In 2001, Warren Buffett came up with what he called in Fortune Magazine “probably the best single measure of where [stock] valuations stand at any given moment.”

Today that barometer has soared to a two-year high, signaling that a market retreat could be coming.

What’s happening: Widely known as the “Buffett Indicator,” it measures the size of the US stock market against the size of the economy by taking the total value of all publicly traded companies (measured using the Wilshire 5000 index) and dividing that by the last quarterly estimate for gross domestic product.

The resulting ratio is supposed to tell us how fairly priced stocks are by providing a simple gauge of whether the market is overvalued or undervalued relative to economic output. If the stock market is growing a lot faster than the economy, that could be a sign of a bubble.

Buffett’s Berkshire Hathaway says that a reading of 100% is fair, if it’s closer to 70% stocks are at a bargain price, and if it’s anywhere near the 200% mark, investors are “playing with fire.”

The indicator is currently sitting near a two-year high, at nearly 190%.

The last time the indicator was this high was in 2022, when it hit 211% and the S&P 500 dropped by 19% over the next year.

Bubble territory: Markets have surged higher this year as investor enthusiasm over artificial intelligence stocks have sent chipmakers like Nvidia to all-time highs.

Wall Street is also betting that there will be three interest rate cuts by the Federal Reserve this year, and investors have been preemptively celebrating.

But some analysts are ringing the alarm. They’re worried that AI fervor is misguided. Plus, two Fed officials have forecast no interest rate cuts at all this year.

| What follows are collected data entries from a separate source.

-- ==== Sys2Proof/Proofs/HeadReplies.lean ====
section
/-! PROOF. The head terminal's replies to a SEIZE, and its PROGRESS (O36, O37). -/

namespace Sys2Proof.Machine

/-! ## A message from its command to its end -/

theorem exec_of_message {c : Instr} {s u : State} {f : State → State} (hrun : Running s) (hx : exec c s = .next (takeMessage f s))
    (hm : s.link.messages = true) (hf : f (s.withPort (serve s).portSide) = u.withPort (serve s).portSide) (hs : Settles s u) :
    exec c s = .next (u.withPort (serve s).portSide) :=
  exec_of_event hrun hx ((if_pos hm).trans hf) hs

theorem taken_message {f : State → State} {s : State} (hm : s.link.messages = true) :
    (if (serve s).link.messages then f (serve s) else serve s) = f (serve s) :=
  if_pos ((of_served (fun x => x.link.messages) (fun _ _ => rfl) s).trans hm)

/-- One slot's record changes to one that counts alike. -/
theorem Settles.of_slot {s u : State} {i : SlotId} {sl : Slot} (hs : u.slots = s.slots.put i sl)
    (hsl : sl.counted = (s.slots.at i).counted ∧ sl.isHeld = (s.slots.at i).isHeld ∧ sl.inUse = (s.slots.at i).inUse)
    (h : endSide { u with slots := s.slots } = endSide s) (he : EventsFinished s) : Settles s u := by
  have alike (j : SlotId) : (u.slots.at j).counted = (s.slots.at j).counted ∧ (u.slots.at j).isHeld = (s.slots.at j).isHeld
      ∧ (u.slots.at j).inUse = (s.slots.at j).inUse := by
    rw [hs, Table.at_put]
    split
    · next hj => rw [hj]; exact hsl
    · exact ⟨rfl, rfl, rfl⟩
  have count : activeCount u = activeCount s := by
    unfold activeCount
    exact congrArg (fun f => (allSlots.filter f).length) (funext fun j => (alike j).1)
  simp only [endSide, EndSide.mk.injEq] at h
  obtain ⟨wait, free, -, mark, link, posture, mode, cells, holdover⟩ := h
  exact .of_quiet cells posture (attemptCaused_of_same wait free count link posture mode mark)
    (he.of_alike (fun j => (alike j).2) holdover mode)

/-! ## Operations that do not look at the sending side -/

theorem makeLineOwed_withPort (i : SlotId) (p : Port) (s : State) (y : PortSide) :
    makeLineOwed i p (s.withPort y) = (makeLineOwed i p s).withPort y := by
  have lines : (s.withPort y).lines = s.lines := rfl
  have buffers : (s.withPort y).buffers = s.buffers := rfl
  unfold makeLineOwed
  dsimp only
  rw [lines, buffers]
  split
  · exact addSlotEntry_withPort i (setLine p _ s) y false .answer
  · split
    · exact addSlotEntry_withPort i (setLine p _ s) y false .flash
    · split
      · exact addSlotEntry_withPort i s y false .digits
      · rfl

theorem makeOwed_withPort (i : SlotId) (s : State) (y : PortSide) : makeOwed i (s.withPort y) = (makeOwed i s).withPort y := by
  have entry : hasEntry (s.withPort y) i = hasEntry s i := rfl
  have sig : (s.withPort y).sig = s.sig := rfl
  have slots : (s.withPort y).slots = s.slots := rfl
  unfold makeOwed
  rw [entry, sig, slots]
  split
  · rfl
  · split
    · exact addSlotEntry_withPort i (setClearOwed i none s) y false _
    · split
      · exact makeLineOwed_withPort i _ s y
      · rfl

/-! ## ACCEPT (R146) -/

theorem awaitingReply_eq {s : State} {tag : Byte} {i : SlotId} {c : Call} {b : Bool} (ht : slotOfTag s tag.toNat = some i)
    (hs : s.slots.at i = .reserved c b) (hd : c.direction = .out) (hk : (s.sig.at i).tagKnown = true) :
    awaitingReply s tag = some (i, c, b) := by
  unfold awaitingReply
  rw [ht]
  dsimp only
  rw [hs]
  exact if_pos ⟨hd, hk⟩

/-- The slot of an answered SEIZE, with its timer stopped and a repeat of the SEIZE gone. -/
def answered (i : SlotId) (s : State) : State := removeEntries i (stopReplyTimer i s)

theorem answered_eq (i : SlotId) (s : State) : answered i s = { s with
    sig := s.sig.put i { s.sig.at i with timer := none }
    txq := s.txq.filter fun e => decide (e.slot? ≠ some i)
    inFlight := if flightSlot s = some i then none else s.inFlight } := rfl

theorem not_mem_answered {i : SlotId} {s : State} : ∀ e ∈ (answered i s).txq, e.slot? ≠ some i :=
  fun _ he => of_decide_eq_true (List.mem_filter.mp he).2

/-- A line goes from SEIZING to ACTIVE_OUT. -/
theorem moveLine_connected {s : State} {p : Port} (i : SlotId) (hst : (s.lines.at p).state = .seizing) :
    moveLine p .activeOut (some (i, .out)) none s = { s with
      lines := s.lines.put p ((s.lines.at p).moved .activeOut (some (i, .out)) none)
      scan := s.scan.put p ((s.scan.at p).lineMoved (s.ports.at p) .seizing .activeOut) } := by
  have stays : ¬ LeavesRing p .activeOut s := by
    unfold LeavesRing
    rw [hst]
    exact fun x => nomatch x.1
  rw [moveLine_eq, if_neg stays, if_neg stays, if_neg stays, hst]
  rfl

/-- The part as an ACCEPT leaves it, what the line then owes apart. -/
def connected (i : SlotId) (c : Call) (b : Bool) (s : State) : State :=
  moveLine c.line .activeOut (some (i, .out)) none (setSlot i (.busy c b) (answered i s))

theorem connected_eq {s : State} {c : Call} (i : SlotId) (b : Bool) (hst : (s.lines.at c.line).state = .seizing) :
    connected i c b s = { s with
      lines := s.lines.put c.line ((s.lines.at c.line).moved .activeOut (some (i, .out)) none)
      scan := s.scan.put c.line ((s.scan.at c.line).lineMoved (s.ports.at c.line) .seizing .activeOut)
      slots := s.slots.put i (.busy c b), sig := s.sig.put i { s.sig.at i with timer := none }
      txq := s.txq.filter fun e => decide (e.slot? ≠ some i)
      inFlight := if flightSlot s = some i then none else s.inFlight } := by
  have flat : setSlot i (.busy c b) (answered i s) = { s with
      slots := s.slots.put i (.busy c b), sig := s.sig.put i { s.sig.at i with timer := none }
      txq := s.txq.filter fun e => decide (e.slot? ≠ some i)
      inFlight := if flightSlot s = some i then none else s.inFlight } := rfl
  unfold connected
  rw [flat]
  exact moveLine_connected i hst

/-- A connected line owes its waiting digits and nothing else. -/
theorem makeOwed_connected {s : State} {i : SlotId} {c : Call} {b : Bool} (hst : (s.lines.at c.line).state = .seizing)
    (hfl : (s.lines.at c.line).flashOwed = false) (ho : (s.sig.at i).owed = none) : makeOwed i (connected i c b s) = { connected i c b s with
      txq := (s.txq.filter fun e => decide (e.slot? ≠ some i))
        ++ (if (s.buffers.at c.line).digits = [] then [] else [{ msg := .ofSlot i c.line c.tag .digits, pinned := false }]) } := by
  have line : (connected i c b s).lines.at c.line = (s.lines.at c.line).moved .activeOut (some (i, .out)) none := by
    rw [connected_eq i b hst]
    exact Table.at_put_same _ _ _
  have noAnswer : ((connected i c b s).lines.at c.line).answerOwed = false := by
    rw [line]
    exact Bool.and_false _
  have noFlash : ((connected i c b s).lines.at c.line).flashOwed = false := by
    rw [line]
    exact (congrArg (· && _) hfl).trans (Bool.false_and _)
  have made := makeOwed_of_busy (s := connected i c b s) (i := i) (c := c) (b := b) (by rw [connected_eq i b hst]; exact Table.at_put_same _ _ _)
    (by rw [line]; rfl) (hasEntry_of_none (q := (answered i s).txq) not_mem_answered (by rw [connected_eq i b hst]; rfl))
    (by rw [connected_eq i b hst]; exact owed_put ho)
  rw [made, nothingOwed noAnswer noFlash, Table.put_at, noAnswer, noFlash, connected_eq i b hst]
  rfl

/-- Settles O36: the slot and its entries first, then the line, then what it owes. -/
theorem acceptConnectsTheCall : Obligations.AcceptConnectsTheCall := by
  intro tag i c b s hrun hm ht hs hd hk ho hst hfl he hroom
  have told := (((Comes.served s).map (fun x => setSlot i (.busy c b) (answered i x)) fun _ _ => rfl).enterLine c.line
    (st := .activeOut) (some (i, .out)) none .normal rfl hroom (by simp)).map (makeOwed i) (makeOwed_withPort i)
  have owed : makeOwed i (moveLine c.line .activeOut (some (i, .out)) none (setSlot i (.busy c b) (answered i s))) = _ :=
    makeOwed_connected hst hfl ho
  rw [owed, connected_eq i b hst] at told
  have taken : takeAccept tag (serve s) = connectCall i c b (serve s) := by
    unfold takeAccept
    rw [of_served (fun x => awaitingReply x tag) (fun _ _ => rfl), awaitingReply_eq ht hs hd hk]
  refine .of_event hrun rfl ((taken_message hm).trans taken) told
    (.of_slot rfl (by rw [hs]; exact ⟨rfl, rfl, rfl⟩) rfl he) fun y made => ⟨?_, ?_, ?_, ?_, ?_, rfl, rfl, made, fun q hq => ?_, fun j hj => ?_, fun j hj => ?_, rfl⟩
  · exact (congrArg Line.state (Table.at_put_same _ _ _) :)
  · exact (congrArg Line.call (Table.at_put_same _ _ _) :)
  · exact Table.at_put_same _ _ _
  · unfold joined
    have busy : (s.slots.put i (.busy c b)).at i = .busy c b := Table.at_put_same _ _ _
    dsimp only [State.withPort]
    rw [busy]
  · exact (congrArg Sig.timer (Table.at_put_same _ _ _) :)
  · exact Table.at_put_other _ _ hq
  · exact Table.at_put_other _ _ hj
  · exact Table.at_put_other _ _ hj

/-! ## REJECT and PROGRESS (R146, R147) -/

theorem freeSlot_answered {s : State} {i : SlotId} {b : Bool} (hu : (s.slots.at i).inUse = true) (hb : (s.slots.at i).blockPending = b) :
    freeSlot i (answered i s) = { s with
      slots := s.slots.put i (released b), sig := s.sig.put i Sig.cleared
      free := if b = true then s.free else s.free ++ [i], mark := if s.mark = some i then none else s.mark
      txq := s.txq.filter fun e => decide (e.slot? ≠ some i)
      inFlight := if flightSlot s = some i then none else s.inFlight } := by
  rw [freeSlot_eq (s := answered i s) hu, answered_eq, ← hb]
  dsimp only
  rw [put_put]

/-- Settles O37: the call ends with a local release, and the answer of a call is noted. -/
theorem rejectAndProgress : Obligations.RejectAndProgress := by
  refine ⟨fun tag r i c b s hrun hm ht hs hd hk hst hw he hmode hroom => ?_, fun tag i c b s hrun hm ht hs hd he => ?_⟩
  · have freed := freeSlot_answered (s := s) (by rw [hs]; rfl : (s.slots.at i).inUse = true) (by rw [hs]; rfl : (s.slots.at i).blockPending = b)
    have told := ((Comes.served s).map (fun x => freeSlot i (answered i x)) fun x y => freeSlot_withPort i (answered i x) y).enterBare c.line
      (st := .parked) r rfl (fun h => nomatch h) hroom (by rw [List.length_nil, Nat.zero_add]; exact endReports_length _ _ _ _)
    rw [lineEnds_of_uncalled (s := freeSlot i (answered i s)) (by rw [freed]; exact (congrArg LineState.called hst).trans rfl)
      (by rw [freed]; exact hw) rfl, freed] at told
    have taken : takeReject tag r (serve s) = enterBare c.line .parked r (freeSlot i (answered i (serve s))) := by
      unfold takeReject
      rw [of_served (fun x => awaitingReply x tag) (fun _ _ => rfl), awaitingReply_eq ht hs hd hk]
      rfl
    refine .of_event hrun rfl ((taken_message hm).trans taken) told
      (.of_nobody rfl rfl hw (he.of_givenUp (i := i) (fun j hj => Table.at_put_other _ _ hj) (by rw [hs]; rfl) rfl rfl hmode)) fun y made =>
      ⟨Table.at_put_same _ _ _, rfl, Table.at_put_same _ _ _, rfl, rfl, rfl, made, fun q hq => ?_, fun j hj => ?_, fun j hj => ?_, rfl⟩
    · exact Table.at_put_other _ _ hq
    · exact Table.at_put_other _ _ hj
    · exact Table.at_put_other _ _ hj
  · have noted (y : PortSide) : takeProgress tag (s.withPort y) = setSlot i (.busy { c with answered := true } b) (s.withPort y) := by
      have named : slotOfTag (s.withPort y) tag.toNat = some i := ht
      have busy : (s.withPort y).slots.at i = .busy c b := hs
      unfold takeProgress
      rw [named]
      dsimp only
      rw [busy]
      exact if_pos hd
    rw [eq_withPort (serve_port s)]
    exact exec_of_message hrun rfl hm (noted _) (u := { s with slots := s.slots.put i (.busy { c with answered := true } b) })
      (.of_slot rfl (by rw [hs]; exact ⟨rfl, rfl, rfl⟩) rfl he)

end Sys2Proof.Machine
end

“My impression is that investors are presently enjoying the double-top of the most extreme speculative bubble in US financial history,” legendary investor John Hussman wrote in a recent note. Hussman predicted the 2000 and 2008 market crashes.

Former Treasury Secretary Larry Summers also fretted over markets last week. “I certainly think we’re at least at the foothills of bubbles,” he said on Bloomberg.

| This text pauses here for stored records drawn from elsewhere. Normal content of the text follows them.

-- ==== Sys2Proof/Proofs/OffHook.lean ====
section
/-! PROOF. An off-hook on a called line (O17). -/

namespace Sys2Proof.Machine

theorem offHook_taken {p : Port} {s : State} (ha : awaitsOffHook s p = true) (hh : hookSampled s p = true) :
    (if awaitsOffHook (serve s) p && hookSampled (serve s) p then takeOffHook p (offHookSample p (serve s)) else serve s)
      = takeOffHook p (offHookSample p (serve s)) := by
  rw [of_served (fun x => awaitsOffHook x p) (fun _ _ => rfl), hookSampled_serve, ha, hh]
  rfl

theorem offHookSample_eq (p : Port) (s : State) : offHookSample p s = { s with
    scan := s.scan.put p { (s.scan.at p).closedFor (wholeSamples s.params.debounce) with hook := .offHook }
    hookPin := s.hookPin.put p true } := rfl

theorem awaitsOffHook_of_called {s : State} {p : Port} (hl : hasLine s p = true) (h : (s.lines.at p).state.called = true) :
    awaitsOffHook s p = true := by
  unfold awaitsOffHook
  rw [hl]
  cases hs : (s.lines.at p).state <;> rw [hs] at h <;> first | rfl | exact nomatch h

/-- A called line as its answer leaves it, what it then owes apart. -/
def answering (p : Port) (i : SlotId) (c : Call) (b : Bool) (s : State) : State :=
  moveLine p .activeIn (some (i, .inward)) none
    (setLine p { s.lines.at p with answerOwed := true } (setSlot i (.busy { c with answered := true } b) s))

/-- The record of a line that has answered. -/
def answeredLine (i : SlotId) (l : Line) : Line := ({ l with answerOwed := true } : Line).moved .activeIn (some (i, .inward)) none

theorem answering_eq {p : Port} {i : SlotId} {c : Call} {b : Bool} {s : State} (hc : (s.lines.at p).state.called = true) :
    answering p i c b s = { s with
      lines := s.lines.put p (answeredLine i (s.lines.at p))
      scan := s.scan.put p ((s.scan.at p).lineMoved (s.ports.at p) (s.lines.at p).state .activeIn)
      slots := s.slots.put i (.busy { c with answered := true } b)
      cells := (leaveRing p s).cells, ringQueue := s.ringQueue.erase p, ringDrive := s.ringDrive.put p false } := by
  have flat : setLine p { s.lines.at p with answerOwed := true } (setSlot i (.busy { c with answered := true } b) s) = { s with
      lines := s.lines.put p { s.lines.at p with answerOwed := true }
      slots := s.slots.put i (.busy { c with answered := true } b) } := rfl
  have line : (s.lines.put p { s.lines.at p with answerOwed := true }).at p = { s.lines.at p with answerOwed := true } :=
    Table.at_put_same _ _ _
  have leaves : LeavesRing p .activeIn ({ s with
      lines := s.lines.put p { s.lines.at p with answerOwed := true }
      slots := s.slots.put i (.busy { c with answered := true } b) } : State) := by
    refine ⟨?_, by decide⟩
    rw [line]
    exact hc
  have notQueued : ¬ ((s.lines.at p).state = .queued ∧ LineState.activeIn ≠ .queued) := by
    intro x
    rw [x.1] at hc
    exact nomatch hc
  unfold answering
  rw [flat, moveLine_eq, if_pos leaves, if_pos leaves, if_pos leaves]
  dsimp only
  rw [line, put_put, if_neg notQueued]
  rfl

theorem offHook_answered {p : Port} {i : SlotId} {d : Direction} {c : Call} {b : Bool} {s : State} (hc : (s.lines.at p).state.called = true)
    (hcall : (s.lines.at p).call = some (i, d)) (hs : s.slots.at i = .reserved c b) :
    takeOffHook p s = makeOwed i (enterLine p .activeIn (some (i, .inward)) none .normal
      (setLine p { s.lines.at p with answerOwed := true } (setSlot i (.busy { c with answered := true } b) s))) := by
  have named : slotOfLine s p = some i := by unfold slotOfLine; rw [hcall]; rfl
  have answers : takeOffHook p s = answerCall p s := by
    unfold takeOffHook
    cases hst : (s.lines.at p).state <;> rw [hst] at hc <;> first | rfl | exact nomatch hc
  rw [answers]
  unfold answerCall
  rw [named]
  dsimp only
  rw [hs]

/-- The ANSWER is made, or stays owed behind another entry of the slot. -/
theorem makeOwed_answering {p : Port} {i : SlotId} {c : Call} {b : Bool} {s : State} (hc : (s.lines.at p).state.called = true) (hp : c.line = p)
    (ho : (s.sig.at i).owed = none) : makeOwed i (answering p i c b s)
      = if hasEntry s i = true then answering p i c b s else { answering p i c b s with
          lines := s.lines.put p { answeredLine i (s.lines.at p) with answerOwed := false }
          txq := s.txq ++ [{ msg := .ofSlot i p c.tag .answer, pinned := false }] } := by
  subst hp
  have busy : (answering c.line i c b s).slots.at i = .busy { c with answered := true } b := by
    rw [answering_eq hc]
    exact Table.at_put_same _ _ _
  have line : (answering c.line i c b s).lines.at c.line = answeredLine i (s.lines.at c.line) := by
    rw [answering_eq hc]
    exact Table.at_put_same _ _ _
  have entry : hasEntry (answering c.line i c b s) i = hasEntry s i := by
    rw [answering_eq hc]
    rfl
  split
  · next h => exact makeOwed_of_entry (entry.trans h)
  · next h =>
    have owed : ((answering c.line i c b s).sig.at i).owed = none := by
      rw [answering_eq hc]
      exact ho
    have party : ((setLine c.line { answeredLine i (s.lines.at c.line) with answerOwed := false } (answering c.line i c b s)).slots.at i).party?
        = some (c.line, c.tag) :=
      party_of_busy (c := { c with answered := true }) busy
    rw [makeOwed_of_line (entry.trans (Bool.eq_false_of_not_eq_true h)) owed busy]
    dsimp only
    rw [makeLineOwed_answer (by rw [line]; rfl), line, addSlotEntry_tail i .answer party, answering_eq hc]
    unfold setTxq setLine
    dsimp only
    rw [put_put]

/-- The record of a line that has answered, and the transmit queue, by whether its ANSWER is made. -/
structure AnswerMade (p : Port) (i : SlotId) (tag : Nat) (s : State) (l : Line) (q : List Entry) : Prop where
  state : l.state = .activeIn
  call : l.call = some (i, .inward)
  timer : l.timer = none
  entry : if hasEntry s i then l.answerOwed = true ∧ q = s.txq
    else l.answerOwed = false ∧ q = s.txq ++ [{ msg := .ofSlot i p tag .answer, pinned := false }]

theorem makeOwed_answered {p : Port} {i : SlotId} {c : Call} (b : Bool) {s : State} (hc : (s.lines.at p).state.called = true) (hp : c.line = p)
    (ho : (s.sig.at i).owed = none) : ∃ l q, AnswerMade p i c.tag s l q ∧ makeOwed i (answering p i c b s) = { s with
      lines := s.lines.put p l, txq := q
      scan := s.scan.put p ((s.scan.at p).lineMoved (s.ports.at p) (s.lines.at p).state .activeIn)
      slots := s.slots.put i (.busy { c with answered := true } b)
      cells := (leaveRing p s).cells, ringQueue := s.ringQueue.erase p, ringDrive := s.ringDrive.put p false } := by
  rw [makeOwed_answering hc hp ho, answering_eq hc]
  by_cases he : hasEntry s i = true
  · rw [if_pos he]
    exact ⟨_, s.txq, ⟨rfl, rfl, rfl, by rw [if_pos he]; exact ⟨rfl, rfl⟩⟩, rfl⟩
  · rw [if_neg he]
    exact ⟨_, _, ⟨rfl, rfl, rfl, by rw [if_neg he]; exact ⟨rfl, rfl⟩⟩, rfl⟩

/-- Settles O17: the sample, the answer, and what the line then owes. -/
theorem offHookAnswersACalledLine : Obligations.OffHookAnswersACalledLine := by
  intro p i c b d s hrun hl hh hc hcall hs hp ho hw hring he hroom
  subst hp
  have told := ((((Comes.served s).map (offHookSample c.line) fun _ _ => rfl).map (fun x => setLine c.line { x.lines.at c.line with answerOwed := true }
    (setSlot i (.busy { c with answered := true } b) x)) fun _ _ => rfl).enterLine c.line (st := .activeIn) (some (i, .inward)) none .normal rfl
      hroom (by simp)).map (makeOwed i) (makeOwed_withPort i)
  obtain ⟨l, q, ⟨state, call, timer, entry⟩, owed⟩ := makeOwed_answered (s := offHookSample c.line s) (c := c) b hc rfl ho
  unfold answering at owed
  rw [owed, offHookSample_eq] at told
  dsimp only at told
  rw [put_put] at told
  have lines : (offHookSample c.line (serve s)).lines = s.lines := of_served (fun x => (offHookSample c.line x).lines) (fun _ _ => rfl) s
  have slots : (offHookSample c.line (serve s)).slots = s.slots := of_served (fun x => (offHookSample c.line x).slots) (fun _ _ => rfl) s
  have taken := offHook_answered (s := offHookSample c.line (serve s)) (p := c.line) (i := i) (d := d) (c := c) (b := b)
    (by rw [lines]; exact hc) (by rw [lines]; exact hcall) (by rw [slots]; exact hs)
  refine .of_event hrun rfl ((offHook_taken (awaitsOffHook_of_called hl hc) hh).trans taken) told
    (.of_empty hw hring (he.of_slot (i := i) rfl (by rw [hs]; exact ⟨rfl, rfl⟩) rfl rfl)) fun y made =>
    ⟨?_, ?_, ?_, Table.at_put_same _ _ _, ?_, ?_, not_placed_of_left rfl, hring, Table.at_put_same _ _ _, made, fun q hq => ?_, fun q hq => ?_,
      fun q hq => ?_, fun j hj => ?_, fun q hq => ?_, rfl⟩
  · exact (congrArg Line.state (Table.at_put_same _ _ _) :).trans state
  · exact (congrArg Line.call (Table.at_put_same _ _ _) :).trans call
  · exact (congrArg Line.timer (Table.at_put_same _ _ _) :).trans timer
  · have busy : (s.slots.put i (.busy { c with answered := true } b)).at i = .busy { c with answered := true } b := Table.at_put_same _ _ _
    unfold joined
    dsimp only [State.withPort]
    rw [busy]
  · dsimp only [State.withPort]
    rw [Table.at_put_same]
    exact entry
  · exact Table.at_put_other _ _ hq
  · exact Table.at_put_other _ _ hq
  · exact Table.at_put_other _ _ hq
  · exact Table.at_put_other _ _ hj
  · exact Table.at_put_other _ _ hq

end Sys2Proof.Machine
end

Louis Navellier of Navellier & Associates thinks US markets are in a melt-up that’s being widely ignored by investors. “The market continues to march relentlessly higher and no one is willing to call a top,” he said in a note.

The S&P 500 has surged more than 10% since January, and last week it surpassed Goldman Sachs’ year-end target of 5,200. Analysts at the bank now say there’s a scenario where it could rise an additional 15% to 6,000 by the end of the year.

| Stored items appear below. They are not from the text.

theorem afterRemap_leaves (e : Alarm) : ((afterRemap p old new e).present || !decide ((afterRemap p old new e).id = .lineFault p
    ∨ (afterRemap p old new e).id = .contact p)) = !leavesList p old new e := by
  unfold afterRemap leavesList
  by_cases hends : (e.id = .lineFault p ∧ endsFault old new = true) ∨ (e.id = .contact p ∧ endsContact old new = true)
  · have mine : e.id = .lineFault p ∨ e.id = .contact p := hends.imp And.left And.left
    rw [if_pos hends]
    simp [mine, hends]
  · rw [if_neg hends]
    cases hp : e.present <;> simp [hends]

theorem afterRemap_stays {e : Alarm} (h : leavesList p old new e = false) : afterRemap p old new e = e := by
  refine if_neg fun ends => ?_
  exact of_decide_eq_false h ⟨ends.imp And.left And.left, .inr ends⟩

/-- With one entry for each alarm, what leaves the list. -/
theorem alarmsRemapped_eq (hn : (s.alarms.map (·.id)).Nodup) :
    alarmsRemapped p old new s = { s with alarms := s.alarms.filter fun e => !leavesList p old new e } := by
  have ids : ((s.alarms.map (endedIf (.lineFault p) (endsFault old new))).map (·.id)).Nodup := by
    rw [List.map_map]
    exact (List.map_congr_left fun e _ => endedIf_id _ _ e : _ = s.alarms.map (·.id)) ▸ hn
  have both : endedIf (.contact p) (endsContact old new) ∘ endedIf (.lineFault p) (endsFault old new) = afterRemap p old new :=
    funext endedIf_endedIf
  unfold alarmsRemapped
  dsimp only
  rw [conditionEnded_if _ hn, conditionEnded_if _ (by exact ids)]
  unfold setAlarms
  dsimp only
  rw [List.map_map, both, filter_map_eq afterRemap_leaves fun e he => afterRemap_stays (by simpa using he)]

/-- The reports of the conditions that a remap ends. -/
def alarmReports (p : Port) (old new : Scanner) (s : State) : List Report :=
  (if endsFault old new then ended s (.lineFault p) else []) ++ (if endsContact old new then ended s (.contact p) else [])

/-- A remap that ends no condition reports none, and where no entry of the port is without its condition the list stands. -/
theorem Comes.remapsAlarms_of_none (h : Comes s rs u t) (hf : endsFault old new = false) (hc : endsContact old new = false)
    (ha : ∀ e ∈ u.alarms, e.present = true ∨ ¬ (e.id = .lineFault p ∨ e.id = .contact p)) : Comes s rs u (remapAlarms p old new t) := by
  have kept : u.alarms.filter (fun e => e.present || !decide (e.id = .lineFault p ∨ e.id = .contact p)) = u.alarms :=
    List.filter_eq_self.mpr fun e he => by simpa using ha e he
  have told := h.map (fun x => setAlarms (x.alarms.filter fun e => e.present || !decide (e.id = .lineFault p ∨ e.id = .contact p)) x)
    fun _ _ => rfl
  have contact : ¬ (old.contact = .closed ∧ new.contact = .opened) := by simpa [endsContact] using hc
  unfold endsFault at hf
  unfold remapAlarms
  dsimp only
  rw [hf, if_neg Bool.false_ne_true, if_neg contact]
  refine told.restate ?_
  unfold setAlarms
  rw [kept]

theorem Comes.remapsAlarms (h : Comes s rs u t) (p : Port) (old new : Scanner) (hr : Room n s) (hn : rs.length + 2 ≤ n) :
    Comes s (rs ++ alarmReports p old new u) (alarmsRemapped p old new u) (remapAlarms p old new t) := by
  have first : Comes s (rs ++ if endsFault old new then ended u (.lineFault p) else [])
      (if endsFault old new then conditionEnded (.lineFault p) u else u)
      (if old.fault && !new.fault then endCondition (.lineFault p) t else t) := by
    unfold endsFault
    split
    · exact h.ends _ hr (by omega)
    · rw [List.append_nil]
      exact h
  have other : ended (if endsFault old new then conditionEnded (.lineFault p) u else u) (.contact p) = ended u (.contact p) := by
    split
    · exact ended_of_entry (alarmEntry_of_marked (by simp) (alarmMarked_ended (.lineFault p) u))
    · rfl
  have few : (if endsFault old new then ended u (.lineFault p) else []).length ≤ 1 := by
    split
    · exact ended_length u _
    · exact Nat.zero_le 1
  unfold remapAlarms alarmsRemapped alarmReports
  dsimp only
  rw [← List.append_assoc]
  generalize (if endsFault old new then ended u (.lineFault p) else []) = before at first few ⊢
  generalize (if endsFault old new then conditionEnded (.lineFault p) u else u) = u' at first other ⊢
  generalize (if old.fault && !new.fault then endCondition (.lineFault p) t else t) = t' at first ⊢
  have second : Comes s (rs ++ before ++ if endsContact old new then ended u (.contact p) else [])
      (if endsContact old new then conditionEnded (.contact p) u' else u')
      (if old.contact = .closed ∧ new.contact = .opened then endCondition (.contact p) t' else t') := by
    unfold endsContact
    by_cases hc : old.contact = .closed ∧ new.contact = .opened
    · rw [if_pos hc, if_pos (decide_eq_true hc), if_pos (decide_eq_true hc), ← other]
      exact first.ends _ hr (by rw [List.length_append]; omega)
    · rw [if_neg hc, if_neg (by simpa using hc), if_neg (by simpa using hc), List.append_nil]
      exact first
  exact second.map (fun x => setAlarms (x.alarms.filter fun e => e.present || !decide (e.id = .lineFault p ∨ e.id = .contact p)) x) fun _ _ => rfl

end

/-! ## The line of a remapped port (R15, R16) -/

/-- What a port's line comes to after a remap. -/
def remappedState (c : Scanner) (r : PortRole) : LineState :=
  if r.hasLine = false then .unequipped else if c.fault = true then .fault else if c.hook = .offHook then .parked else .idle

/-- The reports of a remapped port's line: its reset, and the transition from there. -/
def remapReports (p : Port) (old r : PortRole) (c : Scanner) : List Report :=
  (if old.hasLine = true ∨ r.hasLine = true then [.callEvent p (if r.hasLine then .idle else .unequipped) (.because .config)] else [])
    ++ (if remappedState c r = .fault then [.callEvent p .fault (.because .lineFault)]
        else if remappedState c r = .parked then [.callEvent p .parked (.because .config)] else [])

“As always, there are a lot fewer questions about why the market is up than there are when it trades down,” said Navellier.

Yes, but: The so-called Buffett Indicator is not without flaw. It ignores how much money companies make abroad and doesn’t consider how interest rates might change a company’s valuation. Buffett himself has conceded that the very simple metric has its limitations.

And while markets are frothy, they’re not exactly bubbling.

“This is not hype,” JPMorgan Chase CEO Jamie Dimon told CNBC last month about a potential AI bubble. “When we had the internet bubble the first time around… that was hype. This is not hype. It’s real,” he said. “People are deploying [AI] at different speeds, but it will handle a tremendous amount of stuff.”

The froth appears to be settling — about 23% of S&P 500 companies made a new 52-week high last week, and the equal-weighted S&P 500 is up by nearly 25% since its October 2023 low. That makes this market more “believa-bull,” quipped Kevin Gordon, senior investment strategist at Charles Schwab.

But, he told CNN, “we continue to think the market is vulnerable to a looming negative catalyst — particularly on the earnings front — given both attitudinal and behavioral sentiment metrics are in extreme optimism territory.”

The last trading day of the quarter falls on Thursday, and earnings reports begin in early April.

Visa and Mastercard agree to $30 billion settlement that will lower merchant fees

Two of the world’s largest credit card networks, Visa and Mastercard, as well as the banks that issue cards with them, have agreed to settle a decades-long antitrust case brought upon by merchants, reports my colleague Elisabeth Buchwald.

The settlement is set to lower swipe fees merchants pay when customers make purchases using their Visa or Mastercard by $30 billion over five years, according to a press release announcing the settlement Tuesday morning.

The settlement, which only applies to US merchants, is the result of a lawsuit filed in 2005. However, nothing is considered finalized until it receives approval from the US District Court for the Eastern District of New York. Even then, the case can also be appealed in what could be a lengthy battle.

Typically, swipe fees cost merchants 2% of the total transaction a customer makes —but can be as much as 4% for some premium rewards cards, according to the National Retail Federation. The settlement would lower those fees by at least 0.04 percentage point for a minimum of three years.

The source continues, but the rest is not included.